# TASK BRIEF
Go through the entries below from the first line and transcribe each one exactly, ending with the line that contains "simpa only [State.reg, e] using this".

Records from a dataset
---*---

-- ==== Sys2Proof/Laws/Ops.lean ====
section
/-! SUPPORT. One lemma per shared operation that says everything it can do: what a proof about an instruction cites instead of
unfolding the operation. -/

namespace Sys2Proof.Machine

/-! Registers -/

theorem State.reg_setReg (s : State) (x : Nibble) (b : Byte) (r : Nibble) :
    (s.setReg x b).reg r = if r = x then b else s.reg r := by
  simp only [State.reg, State.setReg, Vector.getElem_set]
  by_cases h : r = x
  · simp [h]
  · have : ¬ x.toNat = r.toNat := fun e => h (BitVec.eq_of_toNat_eq e.symm)
    simp [h, this]

@[simp] theorem State.reg_setReg_same (s : State) (x : Nibble) (b : Byte) : (s.setReg x b).reg x = b := by
  simp [State.reg_setReg]

theorem State.reg_setReg_of_ne (s : State) {x r : Nibble} (b : Byte) (h : r ≠ x) : (s.setReg x b).reg r = s.reg r := by
  simp [State.reg_setReg, h]

/-- The flag is written last: with x = 0xF the flag stays (R13). -/
theorem State.reg_setRegFlag (s : State) (x : Nibble) (b f : Byte) (r : Nibble) :
    (s.setRegFlag x b f).reg r = if r = vf then f else if r = x then b else s.reg r := by
  simp only [State.setRegFlag, State.reg_setReg]

/-- Two states with the same registers hold the same register file. -/
theorem v_ext {s t : State} (h : ∀ r : Nibble, t.reg r = s.reg r) : t.v = s.v := by
  apply Vector.ext
  intro i hi
  have := h (BitVec.ofNat 4 i)
  have e : (BitVec.ofNat 4 i).toNat = i := by simp; omega
  simpa only [State.reg, e] using this

/-! The outcome of an instruction -/

@[simp] theorem pcOfNat_toNat (n : Nat) : (pcOfNat n).toNat = n % 4096 := by
  simp only [pcOfNat, memSize, BitVec.toNat_ofNat]
  omega

theorem State.advance_pc (s : State) (a : Advance) : (s.advance a).pc =
    match a with
    | .advance2 => pcOfNat (s.pc.toNat + 2)
    | .advance4 => pcOfNat (s.pc.toNat + 4)
    | .noAdvance => s.pc := by cases a <;> rfl

@[simp] theorem advance_advance2 (s : State) : s.advance .advance2 = s.setPc (s.pc.toNat + 2) := rfl

@[simp] theorem advance_advance4 (s : State) : s.advance .advance4 = s.setPc (s.pc.toNat + 4) := rfl

@[simp] theorem advance_noAdvance (s : State) : s.advance .noAdvance = s := rfl

/-- Every meaning that ends in `finish` goes on. -/
theorem finish_eq_next {s t : State} {a : Advance} (h : finish s a = .next t) : t = s.advance a := by
  injection h with h
  exact h.symm

/-! Call stack -/

/-- A push on a stack with room writes the next cell and counts it (R17). -/
theorem State.push_of_lt {s : State} (w : Word) (h : s.sp.val < 16) :
    s.push w = some ((s.setCell ⟨s.sp.val, h⟩ w).setSp ⟨s.sp.val + 1, by omega⟩) := by
  simp [State.push, h]

/-- A push on a full stack does nothing (R17, R174). -/
theorem State.push_of_full {s : State} (w : Word) (h : s.sp.val = 16) : s.push w = none := by
  simp [State.push, h]

/-- A pop of a non-empty stack counts one entry less and answers the top (R17). -/
theorem State.pop_of_pos {s : State} (h : 0 < s.sp.val) :
    s.pop = some (s.setSp ⟨s.sp.val - 1, by omega⟩, s.stack[s.sp.val - 1]'(by omega)) := by
  simp [State.pop, h]

/-- A pop of an empty stack does nothing (R17, R174). -/
theorem State.pop_of_empty {s : State} (h : s.sp.val = 0) : s.pop = none := by
  simp [State.pop, h]

/-! Memory -/

/-- Two addresses less than 4096 apart reach different bytes (R43). -/
theorem wrapAddr_add_inj {a i j : Nat} (hi : i < 4096) (hj : j < 4096) (h : wrapAddr (a + i) = wrapAddr (a + j)) : i = j := by
  simp only [wrapAddr, memSize] at h
  omega

/-- The fields a write to memory leaves alone, for a run of writes. -/
theorem State.writeBytes_frame (s : State) (a : Nat) (bs : List Byte) :
    s.writeBytes a bs = { s with mem := (s.writeBytes a bs).mem } := by
  induction bs generalizing s a with
  | nil => rfl
  | cons b rest ih => rw [State.writeBytes, ih]; rfl

/-- What a read gives after a run of bytes no longer than memory was written from `a` on. -/
theorem State.readByte_writeBytes {s : State} (h : s.memWf = true) (a : Nat) (bs : List Byte)
    (hl : bs.length ≤ 4096) (c : Nat) :
    (∀ k : Nat, (hk : k < bs.length) → wrapAddr c = wrapAddr (a + k) → (s.writeBytes a bs).readByte c = bs[k]) ∧
    ((∀ k : Nat, k < bs.length → wrapAddr c ≠ wrapAddr (a + k)) → (s.writeBytes a bs).readByte c = s.readByte c) := by
  induction bs generalizing s a with
  | nil => exact ⟨fun k hk => absurd hk (Nat.not_lt_zero k), fun _ => rfl⟩
  | cons b rest ih =>
    simp only [List.length_cons] at hl
    obtain ⟨ih1, ih2⟩ := ih (s.writeByte_wf h a b) (a + 1) (by omega)
    constructor
    · intro k hk hc
      simp only [List.length_cons] at hk
      cases k with
      | zero =>
        have hne : ∀ k : Nat, k < rest.length → wrapAddr c ≠ wrapAddr (a + 1 + k) := by
          intro k hk' e
          have := wrapAddr_add_inj (a := a) (i := 0) (j := 1 + k) (by omega) (by omega)
            (by rw [← hc, e, Nat.add_assoc])
          omega
        rw [State.writeBytes, ih2 hne, State.readByte_writeByte h]
        simp only [Nat.add_zero] at hc
        simp [hc]
      | succ k =>
        rw [State.writeBytes]
        have := ih1 k (by omega) (by rw [hc]; congr 1; omega)
        simpa using this
    · intro hne
      have h0 := hne 0 (by simp)
      simp only [Nat.add_zero] at h0
      rw [State.writeBytes, ih2 fun k hk e => hne (k + 1) (by simpa using hk) (by rw [e]; congr 1; omega),
        State.readByte_writeByte h]
      simp [h0]

/-- The fields a block store leaves alone. -/
theorem State.storeRegs_frame (s : State) (a n : Nat) : s.storeRegs a n = { s with mem := (s.storeRegs a n).mem } := by
  induction n with
  | zero => rfl
  | succ n ih => rw [State.storeRegs, ih]; rfl

/-- What a read gives after the first `n` registers were stored from `a` on (R144). -/
theorem State.readByte_storeRegs {s : State} (h : s.memWf = true) (a n : Nat) (hn : n ≤ 16) (c : Nat) :
    (∀ k : Nat, k < n → wrapAddr c = wrapAddr (a + k) → (s.storeRegs a n).readByte c = s.reg (BitVec.ofNat 4 k)) ∧
    ((∀ k : Nat, k < n → wrapAddr c ≠ wrapAddr (a + k)) → (s.storeRegs a n).readByte c = s.readByte c) := by
  induction n with
  | zero => exact ⟨fun k hk => absurd hk (Nat.not_lt_zero k), fun _ => rfl⟩
  | succ n ih =>
    obtain ⟨ih1, ih2⟩ := ih (by omega)
    rw [State.storeRegs, State.readByte_writeByte (State.storeRegs_wf h a n)]
    constructor
    · intro k hk hc
      by_cases hkn : k = n
      · simp [hc, hkn]
      · have hne : wrapAddr c ≠ wrapAddr (a + n) := fun e =>
          hkn (wrapAddr_add_inj (a := a) (by omega) (by omega) (hc.symm.trans e))
        simpa [hne] using ih1 k (by omega) hc
    · intro hne
      simpa [hne n (by omega)] using ih2 fun k hk => hne k (by omega)

/-- The fields a block load leaves alone. -/
theorem State.loadRegs_frame (s : State) (a n : Nat) : s.loadRegs a n = { s with v := (s.loadRegs a n).v } := by
  induction n with
  | zero => rfl
  | succ n ih => rw [State.loadRegs, ih]; rfl

/-- The registers after the first `n` were loaded from `a` on (R145). -/
theorem State.reg_loadRegs (s : State) (a n : Nat) (hn : n ≤ 16) (r : Nibble) :
    (s.loadRegs a n).reg r = if r.toNat < n then s.readByte (a + r.toNat) else s.reg r := by
  induction n with
  | zero => rfl
  | succ n ih =>
    rw [State.loadRegs, State.reg_setReg, ih (by omega)]
    by_cases h : r = BitVec.ofNat 4 n
    · have e : r.toNat = n := by rw [h]; simp; omega
      rw [if_pos h, if_pos (by omega), e]
    · have e : r.toNat ≠ n := fun e => h (by apply BitVec.eq_of_toNat_eq; simp; omega)
      simp only [h, if_false]
      by_cases h' : r.toNat < n
      · simp [h', Nat.lt_succ_of_lt h']
      · have : ¬ r.toNat < n + 1 := by omega
        simp [h', this]

/-- A word placed at `a` is the word fetched at `a` (R41). -/
theorem State.fetchWordAt_placeWord {s : State} (h : s.memWf = true) (a : Nat) (w : Word) :
    (s.placeWord a w).fetchWordAt a = w := by
  have hne : wrapAddr a ≠ wrapAddr (a + 1) := fun e =>
    absurd (wrapAddr_add_inj (a := a) (i := 0) (j := 1) (by omega) (by omega) e) (by omega)
  simp only [State.fetchWordAt, State.placeWord, State.readByte_writeByte (s.writeByte_wf h a _),
    State.readByte_writeByte h, if_neg hne, if_true, wordOfBytes_bytes]

/-! Display and keys -/

theorem pixelOf_flipPixel (d : Display) (y y' : Fin 32) (x x' : Fin 64) :
    pixelOf (flipPixel d y x) y' x' = if y' = y ∧ x' = x then !pixelOf d y x else pixelOf d y' x' := by
  simp only [pixelOf, flipPixel, Vector.getElem_set]
  by_cases hy : y' = y
  · subst hy
    by_cases hx : x' = x
    · subst hx; simp
    · have : ¬ x.val = x'.val := fun e => hx (Fin.ext e.symm)
      simp [hx, this]
  · have : ¬ y.val = y'.val := fun e => hy (Fin.ext e.symm)
    simp [hy, this]

@[simp] theorem pixelOf_clear (y : Fin 32) (x : Fin 64) : pixelOf Display.clear y x = false := by
  simp [pixelOf, Display.clear]

/-- Two displays with the same pixels are the same display. -/
theorem display_ext {d d' : Display} (h : ∀ y x, pixelOf d y x = pixelOf d' y x) : d = d' := by
  apply Vector.ext
  intro i hi
  apply Vector.ext
  intro j hj
  exact h ⟨i, hi⟩ ⟨j, hj⟩

theorem State.key_setKey (s : State) (k : Nibble) (b : Bool) (j : Nibble) :
    (s.setKey k b).key j = if j = k then b else s.key j := by
  simp only [State.key, State.setKey, Vector.getElem_set]
  by_cases h : j = k
  · simp [h]
  · have : ¬ k.toNat = j.toNat := fun e => h (BitVec.eq_of_toNat_eq e.symm)
    simp [h, this]

/-! Flags -/

@[simp] theorem flagByte_toNat (c : Bool) : (flagByte c).toNat = if c then 1 else 0 := by cases c <;> rfl

theorem carryFlag_toNat (a b : Byte) : (carryFlag a b).toNat = if a.toNat + b.toNat > 255 then 1 else 0 := by
  simp [carryFlag]

theorem noBorrowFlag_toNat (a b : Byte) : (noBorrowFlag a b).toNat = if a.toNat > b.toNat then 1 else 0 := by
  simp [noBorrowFlag]

/-! The drawing loop (R151) -/

/-- A canvas after the first `n` columns of a row: the pixels met by a lit bit are flipped, and the collision is raised if one
of them was lit. -/
theorem Canvas.drawColumns_spec (c : Canvas) (b : Byte) (ox : Nat) (y : Fin 32) (n : Nat) (hn : n ≤ 8) :
    (∀ (y' : Fin 32) (x' : Fin 64), pixelOf (c.drawColumns b ox y n).disp y' x' =
      (pixelOf c.disp y' x' ^^ decide (y' = y ∧ ∃ col, col < n ∧ x'.val = (ox + col) % 64 ∧ b.getLsbD (7 - col) = true))) ∧
    ((c.drawColumns b ox y n).hit = true ↔ c.hit = true ∨ ∃ col x', col < n ∧ (x' : Fin 64).val = (ox + col) % 64 ∧
      b.getLsbD (7 - col) = true ∧ pixelOf c.disp y x' = true) := by
  induction n with
  | zero => simp [Canvas.drawColumns]
  | succ n ih =>
    obtain ⟨ih1, ih2⟩ := ih (by omega)
    have hfresh : ∀ x' : Fin 64, x'.val = (ox + n) % 64 →
        ¬ ∃ col, col < n ∧ x'.val = (ox + col) % 64 ∧ b.getLsbD (7 - col) = true := by
      rintro x' hx ⟨col, hc, hx', _⟩
      omega
    rw [Canvas.drawColumns]
    by_cases hb : b.getLsbD (7 - n) = true
    · have hval : (Fin.ofNat 64 (ox + n)).val = (ox + n) % 64 := rfl
      simp only [hb, if_true, Canvas.toggle, pixelOf_flipPixel, Bool.or_eq_true, ih2]
      constructor
      · intro y' x'
        by_cases hpos : y' = y ∧ x' = Fin.ofNat 64 (ox + n)
        · obtain ⟨rfl, rfl⟩ := hpos
          have hex : ∃ col, col < n + 1 ∧ (Fin.ofNat 64 (ox + n)).val = (ox + col) % 64 ∧ b.getLsbD (7 - col) = true :=
            ⟨n, by omega, hval, hb⟩
          rw [if_pos ⟨rfl, rfl⟩, ih1, decide_eq_true (p := y' = y' ∧ ∃ col, col < n + 1 ∧ _ ∧ _) ⟨rfl, hex⟩,
            decide_eq_false (p := y' = y' ∧ ∃ col, col < n ∧ _ ∧ _) fun h => hfresh _ hval h.2]
          simp
        · rw [if_neg hpos, ih1]
          congr 1
          apply decide_eq_decide.mpr
          constructor
          · rintro ⟨hy, col, hc, hx, hl⟩
            exact ⟨hy, col, by omega, hx, hl⟩
          · rintro ⟨hy, col, hc, hx, hl⟩
            refine ⟨hy, col, ?_, hx, hl⟩
            rcases Nat.lt_or_ge col n with h | h
            · exact h
            · have : col = n := by omega
              subst this
              exact absurd ⟨hy, Fin.ext (by rw [hval]; exact hx)⟩ hpos
      · rw [ih1, decide_eq_false (p := y = y ∧ ∃ col, col < n ∧ _ ∧ _) fun h => hfresh _ hval h.2, Bool.xor_false]
        constructor
        · rintro ((h | ⟨col, x', hc, hx, hl, hp⟩) | h)
          · exact .inl h
          · exact .inr ⟨col, x', by omega, hx, hl, hp⟩
          · exact .inr ⟨n, Fin.ofNat 64 (ox + n), by omega, hval, hb, h⟩
        · rintro (h | ⟨col, x', hc, hx, hl, hp⟩)
          · exact .inl (.inl h)
          · rcases Nat.lt_or_ge col n with h | h
            · exact .inl (.inr ⟨col, x', h, hx, hl, hp⟩)
            · have : col = n := by omega
              subst this
              have : x' = Fin.ofNat 64 (ox + col) := Fin.ext (by rw [hval]; exact hx)
              subst this
              exact .inr hp
    · simp only [hb, Bool.false_eq_true, if_false]
      have hsame : ∀ (P : Nat → Prop), (∃ col, col < n + 1 ∧ P col ∧ b.getLsbD (7 - col) = true) ↔
          ∃ col, col < n ∧ P col ∧ b.getLsbD (7 - col) = true := by
        intro P
        constructor
        · rintro ⟨col, hc, hP, hl⟩
          refine ⟨col, ?_, hP, hl⟩
          rcases Nat.lt_or_ge col n with h | h
          · exact h
          · have : col = n := by omega
            subst this
            exact absurd hl hb
        · rintro ⟨col, hc, hP, hl⟩
          exact ⟨col, by omega, hP, hl⟩
      constructor
      · intro y' x'
        rw [ih1]
        congr 1
        exact decide_eq_decide.mpr (and_congr_right fun _ => (hsame _).symm)
      · rw [ih2]
        apply or_congr_right
        constructor
        · rintro ⟨col, x', hc, hx, hl, hp⟩
          exact ⟨col, x', by omega, hx, hl, hp⟩
        · rintro ⟨col, x', hc, hx, hl, hp⟩
          refine ⟨col, x', ?_, hx, hl, hp⟩
          rcases Nat.lt_or_ge col n with h | h
          · exact h
          · have : col = n := by omega
            subst this
            exact absurd hl hb

end Sys2Proof.Machine
end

---*---

# RESULT OF THIS EXERCISE
-- ==== Sys2Proof/Laws/Ops.lean ====
section
/-! SUPPORT. One lemma per shared operation that says everything it can do: what a proof about an instruction cites instead of
unfolding the operation. -/

namespace Sys2Proof.Machine

/-! Registers -/

theorem State.reg_setReg (s : State) (x : Nibble) (b : Byte) (r : Nibble) :
    (s.setReg x b).reg r = if r = x then b else s.reg r := by
  simp only [State.reg, State.setReg, Vector.getElem_set]
  by_cases h : r = x
  · simp [h]
  · have : ¬ x.toNat = r.toNat := fun e => h (BitVec.eq_of_toNat_eq e.symm)
    simp [h, this]

@[simp] theorem State.reg_setReg_same (s : State) (x : Nibble) (b : Byte) : (s.setReg x b).reg x = b := by
  simp [State.reg_setReg]

theorem State.reg_setReg_of_ne (s : State) {x r : Nibble} (b : Byte) (h : r ≠ x) : (s.setReg x b).reg r = s.reg r := by
  simp [State.reg_setReg, h]

/-- The flag is written last: with x = 0xF the flag stays (R13). -/
theorem State.reg_setRegFlag (s : State) (x : Nibble) (b f : Byte) (r : Nibble) :
    (s.setRegFlag x b f).reg r = if r = vf then f else if r = x then b else s.reg r := by
  simp only [State.setRegFlag, State.reg_setReg]

/-- Two states with the same registers hold the same register file. -/
theorem v_ext {s t : State} (h : ∀ r : Nibble, t.reg r = s.reg r) : t.v = s.v := by
  apply Vector.ext
  intro i hi
  have := h (BitVec.ofNat 4 i)
  have e : (BitVec.ofNat 4 i).toNat = i := by simp; omega
  simpa only [State.reg, e] using this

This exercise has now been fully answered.